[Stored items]
*** Begin section ***

-- ==== Sys2Proof/WellFormed.lean ====
section
/-! DEFINITION. WellFormed.lean: the widths of a command's operands, as the spec's layouts give them. -/

namespace Sys2Proof

def ok8 (n : Nat) : Bool := decide (n < 2 ^ 8)
def ok16 (n : Nat) : Bool := decide (n < 2 ^ 16)
def ok32 (n : Nat) : Bool := decide (n < 2 ^ 32)
def ok64 (n : Nat) : Bool := decide (n < 2 ^ 64)

/-- A management channel: 0 sideband, 1 session 0 (R805). -/
def okChannel (n : Nat) : Bool := decide (n < 2)
/-- A port (R481): 0 A, 1 B, 2 twin, 3 east, 4 west. -/
def okPort (n : Nat) : Bool := decide (n < 5)
/-- A path of a session: port A or B (R464). -/
def okPath (n : Nat) : Bool := decide (n < 2)
/-- One of the 512 dies (R197). -/
def okDie (n : Nat) : Bool := decide (n < 512)
/-- One of the 32,768 superblocks (R198). -/
def okSuperblock (n : Nat) : Bool := decide (n < 32768)
/-- A granule of a superblock (Table 3.7). -/
def okGranule (n : Nat) : Bool := decide (n < 2 ^ 25)
/-- An outcome of decoding: one of seven retries (R222). -/
def okCw (c : Cw) : Bool := decide (c.retry ≤ 7)
/-- A namespace id (R143). -/
def okNs (n : Nat) : Bool := decide (n < 16384)
/-- A core cluster (Table 17.6). -/
def okCluster (n : Nat) : Bool := decide (n < 8)
/-- A hedgerow position (R348). -/
def okPosition (n : Nat) : Bool := decide (n < 32)
/-- A temperature sensor (Table 15.4). -/
def okSensor (n : Nat) : Bool := decide (n < 24)
/-- A VLAN id; 0 untagged. -/
def okVid (n : Nat) : Bool := decide (n < 4096)
/-- A word of an array of the EVEN page (R869). -/
def okEvenWord (n : Nat) : Bool := decide (n < 64)

/-- Widths of the operation header (Table 1.1). -/
def okHdr (h : OpHdr) : Bool :=
  ok8 h.opcode && ok8 h.flags && ok16 h.status && ok64 h.rid && ok16 h.tenant && ok16 h.ns && ok8 h.qos && ok8 h.durability &&
  ok16 h.tolerance && ok32 h.deadline && ok16 h.keyLen && ok64 h.valueLen && ok64 h.offset && ok64 h.condVersion && ok32 h.txn

/-- Widths of the work tag (Table 0.3). -/
def okTag (t : WorkTag) : Bool :=
  decide (t.tenant < 2 ^ 12) && decide (t.ns < 2 ^ 14) && ok16 t.session && decide (t.keySlot < 2 ^ 17) && decide (t.deadline < 2 ^ 40) &&
  decide (t.durability < 4) && decide (t.qos < 8) && decide (t.kind < 64) && decide (t.chunk < 2 ^ 14)

/-- Widths of a request's name. -/
def okOrigin : Origin → Bool
  | .session sid rid => ok16 sid && ok64 rid
  | .sideband ch ex => ok16 ch && ok16 ex
  | .ring pos seq => okPosition pos && ok64 seq
  | .twin opId => ok64 opId

/-- The operands of a command fit their fields. -/
def Instr.wf : Instr → Bool
  | .put o => okOrigin o
  | .putCommit o => okOrigin o
  | .delete o => okOrigin o
  | .get o => okOrigin o
  | .getRange o => okOrigin o
  | .existsKey o => okOrigin o
  | .list o => okOrigin o
  | .batch o => okOrigin o
  | .batchAtomic o => okOrigin o
  | .locGet o => okOrigin o
  | .locDelete o => okOrigin o
  | .relocAck o => okOrigin o
  | .ping o => okOrigin o
  | .deadlineMissed o => okOrigin o
  | .commitWaitExpiry version => ok64 version
  | .supersedeConfirm ns _ => okNs ns
  | .openFrame _ _ _ => true
  | .sessionOpen o _ _ => okOrigin o
  | .sessionClose o => okOrigin o
  | .sessionRekey o _ => okOrigin o
  | .dataFrame _ => true
  | .ackFrame _ => true
  | .ackDelayExpiry sid => ok16 sid
  | .retransmissionTimeout sid path => ok16 sid && okPath path
  | .keepAlive sid path => ok16 sid && okPath path
  | .idleTimeout sid => ok16 sid
  | .openingTimeout sid => ok16 sid
  | .drainComplete sid => ok16 sid
  | .drainingTimeout sid => ok16 sid
  | .windowReopenAck sid => ok16 sid
  | .pathSilence sid path => ok16 sid && okPath path
  | .rekeyRequired sid _ => ok16 sid
  | .sessionExhausted sid _ => ok16 sid
  | .keyPhaseRetire sid => ok16 sid
  | .shearsAdmit port => okPort port
  | .fwdWrite opId aux tag h _ => ok64 opId && ok64 aux && okTag tag && okHdr h
  | .fwdRead opId aux tag h _ => ok64 opId && ok64 aux && okTag tag && okHdr h
  | .fwdReply opId h _ => ok64 opId && okHdr h
  | .fwdData opId chunk _ => ok64 opId && ok32 chunk
  | .mirror opId _ version aux _ _ _ => ok64 opId && ok64 version && ok64 aux
  | .mirrorAck opId _ => ok64 opId
  | .prepare opId txn tag h _ _ => ok64 opId && ok32 txn && okTag tag && okHdr h
  | .prepared txn _ => ok32 txn
  | .refused txn => ok32 txn
  | .commit opId txn version => ok64 opId && ok32 txn && ok64 version
  | .abort txn => ok32 txn
  | .committed txn => ok32 txn
  | .prepareTimeout txn => ok32 txn
  | .heartbeat seq _ _ _ _ => ok64 seq
  | .heartbeatSend => true
  | .reserveReq _ _ => true
  | .reserveGrant _ _ => true
  | .chunkFetch opId ns tag version chunk _ => ok64 opId && okNs ns && ok32 tag && ok64 version && ok32 chunk
  | .chunkData opId _ _ => ok64 opId
  | .chunkFetchTimeout opId => ok64 opId
  | .tableChange opId seq _ => ok64 opId && ok64 seq
  | .tableAck opId seq => ok64 opId && ok64 seq
  | .hello _ _ => true
  | .resyncData _ _ _ _ aux => ok64 aux
  | .homeReturn version => ok64 version
  | .twinLinkUp _ _ _ _ _ => true
  | .twinLinkDownTimeout => true
  | .heartbeatSilence => true
  | .joiningTimeout => true
  | .leaseReq src seq epoch => okPosition src && ok64 seq && ok32 epoch
  | .leaseReqResend => true
  | .probe src seq => okPosition src && ok64 seq
  | .probeAnswer src seq => okPosition src && ok64 seq
  | .witnessProbeTick _ => true
  | .witnessGrantHold pos => okPosition pos
  | .leaseGrant src seq epoch => okPosition src && ok64 seq && ok32 epoch
  | .leaseDeny src seq _ => okPosition src && ok64 seq
  | .fencedNotice src seq => okPosition src && ok64 seq
  | .clear src seq => okPosition src && ok64 seq
  | .clearSend => true
  | .cleared src seq => okPosition src && ok64 seq
  | .clearanceLapse => true
  | .leaseAssert src seq epoch => okPosition src && ok64 seq && ok32 epoch
  | .leaseAssertSend => true
  | .leaseRelease src seq => okPosition src && ok64 seq
  | .witnessFreezeEnd => true
  | .witnessGrant ch => okChannel ch
  | .witnessFence ch => okChannel ch
  | .witnessClear ch => okChannel ch
  | .witnessWrite ch v => okChannel ch && ok32 v
  | .twinAdopt o _ => okOrigin o
  | .twinRelease o => okOrigin o
  | .ringHello src _ _ _ _ _ _ _ => okPosition src
  | .ringHelloSend => true
  | .ringLinkLoss _ => true
  | .ringFrameForward _ => true
  | .mgmtReq src seq h _ => okPosition src && ok64 seq && okHdr h
  | .mgmtReply src seq h _ => okPosition src && ok64 seq && okHdr h
  | .migrateData src seq ns job _ => okPosition src && ok64 seq && okNs ns && ok16 job
  | .migrateCtl src seq ns job _ => okPosition src && ok64 seq && okNs ns && ok16 job
  | .ptpMessage _ => true
  | .tenantCreate o => okOrigin o
  | .tenantDelete o => okOrigin o
  | .nsCreate o => okOrigin o
  | .nsDelete o => okOrigin o
  | .nsSetQuota o => okOrigin o
  | .nsRaiseGen o => okOrigin o
  | .nsSetSoloWrites o => okOrigin o
  | .nsInfo o => okOrigin o
  | .sweepComplete n => okNs n
  | .arrayReadComplete o chunk gran src cws _ =>
    okOrigin o && ok32 chunk && okGranule gran && src.all (fun c => decide (c < 32)) && decide (cws.length ≤ 4) && cws.all okCw
  | .suspendComplete die => okDie die
  | .busyWindowEntry die => okDie die
  | .starvationGuardTrip die => okDie die
  | .reconInterval => true
  | .programComplete die => okDie die
  | .eraseComplete die => okDie die
  | .programFail die => okDie die
  | .eraseFail die => okDie die
  | .shelfDrain => true
  | .shelfAdmit o => okOrigin o
  | .folding _ => true
  | .clipVictimSelect _ => true
  | .patrolVisit sb cws => okSuperblock sb && cws.all okCw
  | .patrolLate sb => okSuperblock sb
  | .healthWearUpdate => true
  | .deltaDrain => true
  | .checkpoint => true
  | .powerFail => true
  | .flushComplete => true
  | .holdupMeasure _ _ => true
  | .kekImport session index _ _ _ => ok16 session && ok8 index
  | .tenantKeyLoad o _ => okOrigin o
  | .keyEraseWrapping o => okOrigin o
  | .keyErasePrevious o => okOrigin o
  | .keyEraseCurrent o => okOrigin o
  | .keyEraseTenant o => okOrigin o
  | .keyEraseSystem o => okOrigin o
  | .slotBufferRelease _ => true
  | .storageLoadResume _ => true
  | .hollyDispatch _ _ _ => true
  | .compatSuspend _ => true
  | .compatResume _ _ tag => okTag tag
  | .drbgError => true
  | .autonegComplete port _ => okPort port
  | .trainingComplete port _ => okPort port
  | .linkUp port => okPort port
  | .linkDown port _ _ => okPort port
  | .holdoffExpiry port => okPort port
  | .trainingFail port _ => okPort port
  | .speedFallbackExpiry port _ => okPort port
  | .portRetrain ch port => okChannel ch && okPort port
  | .portEnableWrite ch port _ => okChannel ch && okPort port
  | .frameReceive _ => true
  | .arpFrame _ => true
  | .ndFrame _ => true
  | .icmpEcho port vid _ _ _ => okPort port && okVid vid
  | .dhcpMessage _ => true
  | .dhcpLeaseLost port vid _ => okPort port && okVid vid
  | .lldpFrame port _ _ _ _ => okPort port
  | .lldpTransmit => true
  | .txtsRead port => okPort port
  | .statsModeWrite ch port v => okChannel ch && okPort port && ok32 v
  | .w1cWrite ch addr v occur => okChannel ch && ok16 addr && ok32 v && ok32 occur
  | .entryRead ch => okChannel ch
  | .entryWrite ch => okChannel ch
  | .entryInvalidate ch => okChannel ch
  | .entryMove ch => okChannel ch
  | .actionRead ch => okChannel ch
  | .actionWrite ch => okChannel ch
  | .bankWidthWrite ch v => okChannel ch && ok32 v
  | .defaultActionWrite ch port v => okChannel ch && okPort port && ok32 v
  | .probeFirst ch => okChannel ch
  | .probeNext ch => okChannel ch
  | .privetScrub _ _ _ _ => true
  | .ppsInEdge _ => true
  | .todMessage _ => true
  | .sourceLost _ => true
  | .sourceChange _ => true
  | .holdoverTrustLost => true
  | .wallSet ch _ ns => okChannel ch && okNs ns
  | .optimeReservation => true
  | .ppsOutEdge => true
  | .leapSecond => true
  | .meterTick _ _ => true
  | .meterExtendedEnd => true
  | .meterIntervalWrite ch v => okChannel ch && ok32 v
  | .weightRecalibrate _ _ _ _ => true
  | .meterRead o => okOrigin o
  | .meterAck o => okOrigin o
  | .zeroizePin => true
  | .tamperLoopSample _ => true
  | .zeroizeArm ch => okChannel ch
  | .zeroizeConfirm ch => okChannel ch
  | .zeroizeArmExpiry => true
  | .zeroiseEraseComplete => true
  | .maintEnableWrite ch v => okChannel ch && ok32 v
  | .maintFuseArm ch => okChannel ch
  | .maintFuseConfirm ch => okChannel ch
  | .maintToken session services _ _ _ _ _ => ok16 session && ok8 services
  | .maintExit session => ok16 session
  | .maintDurationExpiry => true
  | .svnRaise => true
  | .continuousTestFail _ => true
  | .getVersion => true
  | .getCapabilities _ => true
  | .negotiateAlgorithms _ => true
  | .getDigests session => ok16 session
  | .getCertificate session _ => ok16 session
  | .challenge _ => true
  | .getMeasurements session index => ok16 session && ok8 index
  | .keyExchange => true
  | .finish session _ _ _ => ok16 session
  | .spdmHeartbeat session => ok16 session
  | .keyUpdate session => ok16 session
  | .endSession session => ok16 session
  | .getCsr session => ok16 session
  | .setCertificate session _ _ _ => ok16 session
  | .vendorDefinedRequest session _ => ok16 session
  | .supplyLow mv => ok32 mv
  | .supplyHigh mv => ok32 mv
  | .auxLost => true
  | .auxRestored => true
  | .pwrdisAssert _ => true
  | .mrstN => true
  | .slotIdChange straps => okPosition straps
  | .twinPrsntChange _ => true
  | .i3cDynamicAddress .. => true
  | .i3cRstdaa => true
  | .locateExpiry => true
  | .start _ => true
  | .deviceReady => true
  | .startTimeout => true
  | .clusterFault => true
  | .xipRelease ch => okChannel ch
  | .tcmLoadComplete => true
  | .xipResume ch => okChannel ch
  | .xipAutoResume => true
  | .optfOperationComplete => true
  | .activateFirmware session => ok16 session
  | .idleDwell _ => true
  | .wakeComplete => true
  | .toleranceWindowExpiry => true
  | .stateLimitWrite ch v => okChannel ch && ok32 v
  | .capWrite ch v => okChannel ch && ok32 v
  | .governor1ms mw => ok32 mw
  | .governor100ms mw => ok32 mw
  | .tempSample _ _ => true
  | .thermalStageExit => true
  | .thermalShutdownTimeout => true
  | .sensorFault sensor => okSensor sensor
  | .stagingFlush => true
  | .logGroupWritten => true
  | .logFreeze o => okOrigin o
  | .logThaw o => okOrigin o
  | .logFreezeTimeout => true
  | .clearPinned ch => okChannel ch
  | .clearAll ch => okChannel ch
  | .logWindowLoad ch _ => okChannel ch
  | .healthSave => true
  | .tempBinMinute => true
  | .eventEnableWrite ch word v => okChannel ch && okEvenWord word && ok32 v
  | .attrRead o => okOrigin o
  | .attrWrite o => okOrigin o
  | .attrBulkRead o => okOrigin o
  | .clipForce o => okOrigin o
  | .patrolFull o => okOrigin o
  | .nsSanitize o => okOrigin o
  | .nsRekey o => okOrigin o
  | .dieRetire o => okOrigin o
  | .dieUnresponsive die => okDie die
  | .twinResync o => okOrigin o
  | .nsMigrate o => okOrigin o
  | .nsExport o => okOrigin o
  | .nsImport o => okOrigin o
  | .selftestExt o => okOrigin o
  | .jobSuspend o => okOrigin o
  | .jobResume o => okOrigin o
  | .jobCancel o => okOrigin o
  | .jobStatus o => okOrigin o
  | .jobStep id x => ok16 id && x.cws.all okCw
  | .jobDequeue => true
  | .jobEntryExpiry id => ok16 id
  | .jobSuspendedLong id => ok16 id
  | .fwDownload o _ => okOrigin o
  | .downloadIdleTimeout => true
  | .fwActivate o twinDl _ => okOrigin o && ok8 twinDl
  | .fwActivateRestart o twinDl _ => okOrigin o && ok8 twinDl
  | .fwRollStep _ => true
  | .fwRollFailed cluster => okCluster cluster
  | .clusterReset ch cluster => okChannel ch && okCluster cluster
  | .portReset ch port => okChannel ch && okPort port
  | .twinPortReset ch => okChannel ch
  | .hedgerowPortReset ch _ => okChannel ch
  | .driveReset ch => okChannel ch
  | .sidebandLockWrite ch v => okChannel ch && ok32 v
  | .opMessage session exchange h _ => ok16 session && ok16 exchange && okHdr h
  | .getSensorReading session _ => ok16 session
  | .getStateSensorReadings session _ => ok16 session
  | .pldmFwUpdate session component off len _ _ => ok16 session && ok8 component && ok32 off && ok32 len
  | .mctpControl command arg => ok8 command && ok8 arg
  | .eraseWindowEnd die => okDie die
  | .auxPowerApplied _ => true
  | .auxPowerRemoved => true
  | .ptpIntervalTransmit port _ => okPort port
  | .duplicateAddressDetection port vid _ _ => okPort port && okVid vid
  | .maintFuseArmExpiry => true

end Sys2Proof
end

*** End section ***

▶ _Your instructions_: Copy each line of the data that contains the word "okTag", leaving the other lines out.

▶ _Response to this exercise_:
def okTag (t : WorkTag) : Bool :=
  | .fwdWrite opId aux tag h _ => ok64 opId && ok64 aux && okTag tag && okHdr h
  | .fwdRead opId aux tag h _ => ok64 opId && ok64 aux && okTag tag && okHdr h
  | .prepare opId txn tag h _ _ => ok64 opId && ok32 txn && okTag tag && okHdr h
  | .compatResume _ _ tag => okTag tag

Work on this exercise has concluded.